[Start of section]

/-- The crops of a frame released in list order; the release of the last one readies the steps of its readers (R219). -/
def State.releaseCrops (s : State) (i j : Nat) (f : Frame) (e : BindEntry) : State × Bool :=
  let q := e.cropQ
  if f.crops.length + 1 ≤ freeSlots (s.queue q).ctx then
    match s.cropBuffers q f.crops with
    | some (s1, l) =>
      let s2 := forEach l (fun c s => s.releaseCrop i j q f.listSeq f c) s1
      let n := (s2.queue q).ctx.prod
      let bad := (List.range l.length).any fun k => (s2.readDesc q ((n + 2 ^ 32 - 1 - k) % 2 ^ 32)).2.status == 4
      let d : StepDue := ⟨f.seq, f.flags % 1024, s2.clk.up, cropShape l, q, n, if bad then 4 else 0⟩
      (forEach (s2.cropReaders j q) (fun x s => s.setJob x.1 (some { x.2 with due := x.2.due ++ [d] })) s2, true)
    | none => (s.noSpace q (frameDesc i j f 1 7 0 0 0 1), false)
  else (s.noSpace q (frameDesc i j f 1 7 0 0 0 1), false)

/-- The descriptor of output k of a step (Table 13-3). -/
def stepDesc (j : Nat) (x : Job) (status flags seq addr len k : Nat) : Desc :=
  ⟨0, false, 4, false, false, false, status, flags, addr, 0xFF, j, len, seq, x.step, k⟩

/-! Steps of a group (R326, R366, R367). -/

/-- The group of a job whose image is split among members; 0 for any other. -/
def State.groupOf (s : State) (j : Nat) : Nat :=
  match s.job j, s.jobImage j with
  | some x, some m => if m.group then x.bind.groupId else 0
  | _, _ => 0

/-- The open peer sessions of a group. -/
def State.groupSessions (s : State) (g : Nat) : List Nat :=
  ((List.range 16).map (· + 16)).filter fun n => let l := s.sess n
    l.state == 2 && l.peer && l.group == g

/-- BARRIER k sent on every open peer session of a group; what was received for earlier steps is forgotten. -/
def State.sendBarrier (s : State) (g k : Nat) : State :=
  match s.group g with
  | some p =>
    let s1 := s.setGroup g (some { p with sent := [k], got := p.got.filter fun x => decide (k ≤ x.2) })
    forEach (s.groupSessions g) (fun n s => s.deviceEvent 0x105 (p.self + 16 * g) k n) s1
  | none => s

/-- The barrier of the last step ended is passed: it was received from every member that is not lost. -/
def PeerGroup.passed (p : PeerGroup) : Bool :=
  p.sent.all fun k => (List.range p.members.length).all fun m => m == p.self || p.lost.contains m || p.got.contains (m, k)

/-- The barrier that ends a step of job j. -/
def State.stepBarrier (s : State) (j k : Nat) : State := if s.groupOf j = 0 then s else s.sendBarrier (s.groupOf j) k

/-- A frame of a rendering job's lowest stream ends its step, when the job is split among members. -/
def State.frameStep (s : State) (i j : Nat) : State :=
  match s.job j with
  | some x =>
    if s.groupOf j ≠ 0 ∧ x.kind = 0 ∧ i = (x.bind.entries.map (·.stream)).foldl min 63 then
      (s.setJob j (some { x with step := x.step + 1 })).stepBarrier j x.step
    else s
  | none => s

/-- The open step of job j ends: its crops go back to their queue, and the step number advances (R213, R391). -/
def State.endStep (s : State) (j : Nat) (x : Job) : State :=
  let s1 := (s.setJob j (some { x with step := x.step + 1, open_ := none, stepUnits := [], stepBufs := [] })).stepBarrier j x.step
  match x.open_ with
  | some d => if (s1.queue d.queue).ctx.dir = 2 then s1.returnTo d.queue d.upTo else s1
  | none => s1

[End of section]
[Start of section]

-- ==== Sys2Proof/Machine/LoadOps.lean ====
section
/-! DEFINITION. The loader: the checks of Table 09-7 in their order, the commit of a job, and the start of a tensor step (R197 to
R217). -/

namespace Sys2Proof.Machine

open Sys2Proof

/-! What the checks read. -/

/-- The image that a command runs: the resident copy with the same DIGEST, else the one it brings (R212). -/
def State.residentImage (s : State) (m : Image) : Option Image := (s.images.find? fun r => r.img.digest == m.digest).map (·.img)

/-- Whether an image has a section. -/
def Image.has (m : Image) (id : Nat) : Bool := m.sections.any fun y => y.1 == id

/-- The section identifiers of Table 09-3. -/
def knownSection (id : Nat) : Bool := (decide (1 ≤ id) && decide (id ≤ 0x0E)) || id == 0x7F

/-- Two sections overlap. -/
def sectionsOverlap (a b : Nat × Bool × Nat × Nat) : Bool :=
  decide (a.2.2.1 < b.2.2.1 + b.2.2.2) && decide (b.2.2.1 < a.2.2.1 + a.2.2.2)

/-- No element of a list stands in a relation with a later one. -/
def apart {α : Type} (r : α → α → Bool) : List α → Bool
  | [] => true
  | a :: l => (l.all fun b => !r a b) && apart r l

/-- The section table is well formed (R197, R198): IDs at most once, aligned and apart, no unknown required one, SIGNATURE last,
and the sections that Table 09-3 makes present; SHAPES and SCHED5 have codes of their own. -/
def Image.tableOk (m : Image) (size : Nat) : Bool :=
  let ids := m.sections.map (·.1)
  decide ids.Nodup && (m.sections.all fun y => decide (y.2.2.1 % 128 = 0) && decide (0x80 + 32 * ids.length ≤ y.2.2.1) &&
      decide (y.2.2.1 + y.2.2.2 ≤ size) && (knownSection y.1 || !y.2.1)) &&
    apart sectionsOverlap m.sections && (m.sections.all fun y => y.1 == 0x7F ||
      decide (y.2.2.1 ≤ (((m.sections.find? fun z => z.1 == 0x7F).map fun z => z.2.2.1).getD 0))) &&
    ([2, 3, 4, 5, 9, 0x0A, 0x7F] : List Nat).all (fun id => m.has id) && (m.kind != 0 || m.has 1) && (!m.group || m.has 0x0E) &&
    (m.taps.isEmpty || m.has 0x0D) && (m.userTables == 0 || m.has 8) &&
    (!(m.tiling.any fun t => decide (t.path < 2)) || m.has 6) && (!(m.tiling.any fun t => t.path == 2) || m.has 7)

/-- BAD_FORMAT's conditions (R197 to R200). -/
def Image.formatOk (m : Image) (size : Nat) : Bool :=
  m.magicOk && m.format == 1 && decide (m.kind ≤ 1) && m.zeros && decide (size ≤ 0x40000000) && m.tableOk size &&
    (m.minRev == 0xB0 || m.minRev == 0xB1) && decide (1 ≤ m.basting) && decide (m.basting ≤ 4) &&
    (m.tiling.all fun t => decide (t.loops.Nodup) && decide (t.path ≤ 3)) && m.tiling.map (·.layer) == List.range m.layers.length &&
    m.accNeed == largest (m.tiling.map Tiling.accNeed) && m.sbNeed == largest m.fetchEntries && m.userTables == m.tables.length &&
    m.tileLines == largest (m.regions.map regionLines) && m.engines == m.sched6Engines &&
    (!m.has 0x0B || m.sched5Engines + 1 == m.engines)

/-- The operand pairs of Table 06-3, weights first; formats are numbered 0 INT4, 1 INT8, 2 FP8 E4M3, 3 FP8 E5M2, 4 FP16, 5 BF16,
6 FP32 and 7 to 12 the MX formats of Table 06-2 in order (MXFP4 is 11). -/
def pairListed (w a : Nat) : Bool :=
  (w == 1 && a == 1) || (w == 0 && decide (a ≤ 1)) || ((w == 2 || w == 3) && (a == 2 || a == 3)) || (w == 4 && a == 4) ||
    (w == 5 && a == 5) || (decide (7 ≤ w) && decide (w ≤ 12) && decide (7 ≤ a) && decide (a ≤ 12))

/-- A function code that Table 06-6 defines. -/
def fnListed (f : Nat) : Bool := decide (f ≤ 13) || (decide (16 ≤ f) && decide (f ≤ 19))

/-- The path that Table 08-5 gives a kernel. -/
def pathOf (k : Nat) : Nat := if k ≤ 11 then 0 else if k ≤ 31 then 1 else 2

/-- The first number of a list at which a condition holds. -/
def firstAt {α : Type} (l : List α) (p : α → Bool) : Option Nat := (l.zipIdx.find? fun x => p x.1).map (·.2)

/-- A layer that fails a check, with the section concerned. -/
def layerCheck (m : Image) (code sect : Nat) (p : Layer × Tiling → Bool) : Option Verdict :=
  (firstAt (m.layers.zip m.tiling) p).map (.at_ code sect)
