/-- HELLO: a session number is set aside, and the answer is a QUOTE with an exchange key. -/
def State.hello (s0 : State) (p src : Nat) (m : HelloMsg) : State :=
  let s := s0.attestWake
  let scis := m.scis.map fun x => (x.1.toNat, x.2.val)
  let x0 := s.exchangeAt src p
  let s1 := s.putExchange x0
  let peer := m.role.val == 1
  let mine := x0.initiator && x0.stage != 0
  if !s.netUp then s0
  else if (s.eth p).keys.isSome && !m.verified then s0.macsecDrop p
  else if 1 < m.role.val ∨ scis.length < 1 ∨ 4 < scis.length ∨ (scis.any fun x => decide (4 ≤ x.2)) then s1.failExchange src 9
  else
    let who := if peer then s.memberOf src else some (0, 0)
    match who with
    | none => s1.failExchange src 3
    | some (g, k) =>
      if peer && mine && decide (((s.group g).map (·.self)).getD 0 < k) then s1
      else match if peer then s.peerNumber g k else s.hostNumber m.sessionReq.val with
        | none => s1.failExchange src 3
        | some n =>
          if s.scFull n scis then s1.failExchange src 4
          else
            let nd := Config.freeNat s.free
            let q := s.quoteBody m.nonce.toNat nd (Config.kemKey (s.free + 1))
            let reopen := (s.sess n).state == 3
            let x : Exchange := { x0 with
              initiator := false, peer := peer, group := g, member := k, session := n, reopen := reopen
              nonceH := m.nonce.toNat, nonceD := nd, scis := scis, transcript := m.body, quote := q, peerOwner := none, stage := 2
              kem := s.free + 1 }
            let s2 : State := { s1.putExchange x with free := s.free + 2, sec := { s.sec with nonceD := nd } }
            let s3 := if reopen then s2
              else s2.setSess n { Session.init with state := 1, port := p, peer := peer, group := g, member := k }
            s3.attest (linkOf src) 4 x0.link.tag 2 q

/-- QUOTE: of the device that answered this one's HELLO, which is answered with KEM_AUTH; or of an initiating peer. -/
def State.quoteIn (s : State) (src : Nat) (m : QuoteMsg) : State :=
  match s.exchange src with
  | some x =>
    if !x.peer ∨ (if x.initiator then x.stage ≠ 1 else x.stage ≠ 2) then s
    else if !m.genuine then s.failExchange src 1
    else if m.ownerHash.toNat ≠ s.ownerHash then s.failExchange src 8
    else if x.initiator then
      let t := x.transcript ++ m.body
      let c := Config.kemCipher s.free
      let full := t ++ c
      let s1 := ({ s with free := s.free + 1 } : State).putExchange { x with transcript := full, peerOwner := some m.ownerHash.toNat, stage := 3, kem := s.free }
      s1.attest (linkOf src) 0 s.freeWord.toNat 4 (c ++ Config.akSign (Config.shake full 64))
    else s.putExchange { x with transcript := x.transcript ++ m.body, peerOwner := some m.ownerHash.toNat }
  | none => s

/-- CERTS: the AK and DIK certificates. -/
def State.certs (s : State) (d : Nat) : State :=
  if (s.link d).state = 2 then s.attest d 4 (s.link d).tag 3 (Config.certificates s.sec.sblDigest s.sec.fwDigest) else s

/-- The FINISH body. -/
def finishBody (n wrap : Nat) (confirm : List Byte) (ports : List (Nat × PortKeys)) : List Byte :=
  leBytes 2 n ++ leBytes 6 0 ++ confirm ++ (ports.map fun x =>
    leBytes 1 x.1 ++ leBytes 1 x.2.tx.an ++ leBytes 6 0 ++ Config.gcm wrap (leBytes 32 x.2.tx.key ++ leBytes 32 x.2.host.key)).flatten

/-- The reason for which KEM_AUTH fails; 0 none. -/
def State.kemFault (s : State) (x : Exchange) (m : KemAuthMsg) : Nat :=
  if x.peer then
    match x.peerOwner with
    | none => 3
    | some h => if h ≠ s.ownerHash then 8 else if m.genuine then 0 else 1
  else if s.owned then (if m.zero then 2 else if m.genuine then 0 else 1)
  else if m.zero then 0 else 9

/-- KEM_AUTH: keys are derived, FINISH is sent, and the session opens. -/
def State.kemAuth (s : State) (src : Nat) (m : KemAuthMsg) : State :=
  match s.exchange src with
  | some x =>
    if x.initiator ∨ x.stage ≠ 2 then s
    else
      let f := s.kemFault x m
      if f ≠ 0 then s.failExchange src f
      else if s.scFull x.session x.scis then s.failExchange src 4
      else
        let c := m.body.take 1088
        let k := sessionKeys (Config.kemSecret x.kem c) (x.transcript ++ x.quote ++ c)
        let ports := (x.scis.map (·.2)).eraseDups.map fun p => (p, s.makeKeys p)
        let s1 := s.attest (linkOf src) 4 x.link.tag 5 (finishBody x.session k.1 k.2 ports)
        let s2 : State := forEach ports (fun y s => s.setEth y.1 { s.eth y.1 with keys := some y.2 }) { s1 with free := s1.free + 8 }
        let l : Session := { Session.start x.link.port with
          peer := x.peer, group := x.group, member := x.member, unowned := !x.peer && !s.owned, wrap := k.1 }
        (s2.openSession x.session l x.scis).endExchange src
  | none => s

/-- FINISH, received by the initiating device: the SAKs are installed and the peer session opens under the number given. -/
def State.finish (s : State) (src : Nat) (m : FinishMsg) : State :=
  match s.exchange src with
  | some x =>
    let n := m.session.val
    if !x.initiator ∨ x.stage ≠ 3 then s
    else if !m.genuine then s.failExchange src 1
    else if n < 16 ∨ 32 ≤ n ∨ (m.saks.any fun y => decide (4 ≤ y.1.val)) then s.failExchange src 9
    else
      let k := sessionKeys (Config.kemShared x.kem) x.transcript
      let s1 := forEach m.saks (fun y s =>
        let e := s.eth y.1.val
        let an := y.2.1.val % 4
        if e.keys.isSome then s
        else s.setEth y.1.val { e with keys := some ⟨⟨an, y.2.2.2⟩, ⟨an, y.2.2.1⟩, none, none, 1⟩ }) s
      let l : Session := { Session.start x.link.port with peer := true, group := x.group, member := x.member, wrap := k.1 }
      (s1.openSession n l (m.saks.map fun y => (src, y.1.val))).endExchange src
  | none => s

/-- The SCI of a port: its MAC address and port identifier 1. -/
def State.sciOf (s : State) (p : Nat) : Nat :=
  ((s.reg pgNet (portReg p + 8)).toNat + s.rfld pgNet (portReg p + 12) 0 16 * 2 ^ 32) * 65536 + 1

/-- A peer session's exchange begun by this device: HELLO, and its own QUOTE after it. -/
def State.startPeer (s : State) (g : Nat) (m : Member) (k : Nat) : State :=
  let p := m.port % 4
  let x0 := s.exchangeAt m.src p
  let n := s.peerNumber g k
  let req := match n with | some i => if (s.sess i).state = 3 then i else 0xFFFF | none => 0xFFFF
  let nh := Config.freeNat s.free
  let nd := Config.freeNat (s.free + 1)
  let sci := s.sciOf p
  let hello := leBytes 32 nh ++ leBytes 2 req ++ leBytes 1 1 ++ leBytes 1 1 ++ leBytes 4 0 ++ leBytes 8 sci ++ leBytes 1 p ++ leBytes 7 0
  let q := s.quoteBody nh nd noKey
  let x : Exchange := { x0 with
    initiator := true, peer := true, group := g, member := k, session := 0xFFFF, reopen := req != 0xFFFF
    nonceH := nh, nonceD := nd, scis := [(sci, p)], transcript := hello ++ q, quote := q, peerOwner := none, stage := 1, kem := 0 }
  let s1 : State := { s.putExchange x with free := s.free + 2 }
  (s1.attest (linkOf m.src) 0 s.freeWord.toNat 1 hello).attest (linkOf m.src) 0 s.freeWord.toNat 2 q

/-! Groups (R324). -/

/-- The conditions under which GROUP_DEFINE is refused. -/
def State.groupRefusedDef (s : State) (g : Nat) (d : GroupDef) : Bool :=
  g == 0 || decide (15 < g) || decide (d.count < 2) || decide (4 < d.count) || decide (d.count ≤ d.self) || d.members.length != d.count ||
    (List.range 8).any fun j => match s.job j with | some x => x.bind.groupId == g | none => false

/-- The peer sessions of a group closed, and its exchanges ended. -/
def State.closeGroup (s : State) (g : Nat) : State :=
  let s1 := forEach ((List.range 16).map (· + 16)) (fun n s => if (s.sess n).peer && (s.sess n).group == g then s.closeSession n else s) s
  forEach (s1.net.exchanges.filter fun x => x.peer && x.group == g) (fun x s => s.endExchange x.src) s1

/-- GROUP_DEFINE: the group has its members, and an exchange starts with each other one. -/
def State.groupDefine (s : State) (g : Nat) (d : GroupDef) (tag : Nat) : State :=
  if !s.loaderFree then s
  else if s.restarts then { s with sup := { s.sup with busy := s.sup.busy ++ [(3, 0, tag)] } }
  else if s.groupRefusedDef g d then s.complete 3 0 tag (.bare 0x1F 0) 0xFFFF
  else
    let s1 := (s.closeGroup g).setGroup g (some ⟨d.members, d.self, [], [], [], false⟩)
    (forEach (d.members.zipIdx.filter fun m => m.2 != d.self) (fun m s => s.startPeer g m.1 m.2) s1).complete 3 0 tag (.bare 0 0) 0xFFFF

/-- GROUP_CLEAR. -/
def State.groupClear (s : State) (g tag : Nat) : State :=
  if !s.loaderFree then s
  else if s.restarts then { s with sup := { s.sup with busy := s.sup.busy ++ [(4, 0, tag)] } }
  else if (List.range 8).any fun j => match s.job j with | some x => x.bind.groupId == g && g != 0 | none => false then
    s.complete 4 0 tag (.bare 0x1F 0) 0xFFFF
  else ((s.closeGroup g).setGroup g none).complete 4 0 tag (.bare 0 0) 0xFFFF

[End of section]

→ **Activity**: Scan the data above for the string "initiating" and copy each line where it appears.

→ **Answer section**:
/-- QUOTE: of the device that answered this one's HELLO, which is answered with KEM_AUTH; or of an initiating peer. -/
/-- FINISH, received by the initiating device: the SAKs are installed and the peer session opens under the number given. -/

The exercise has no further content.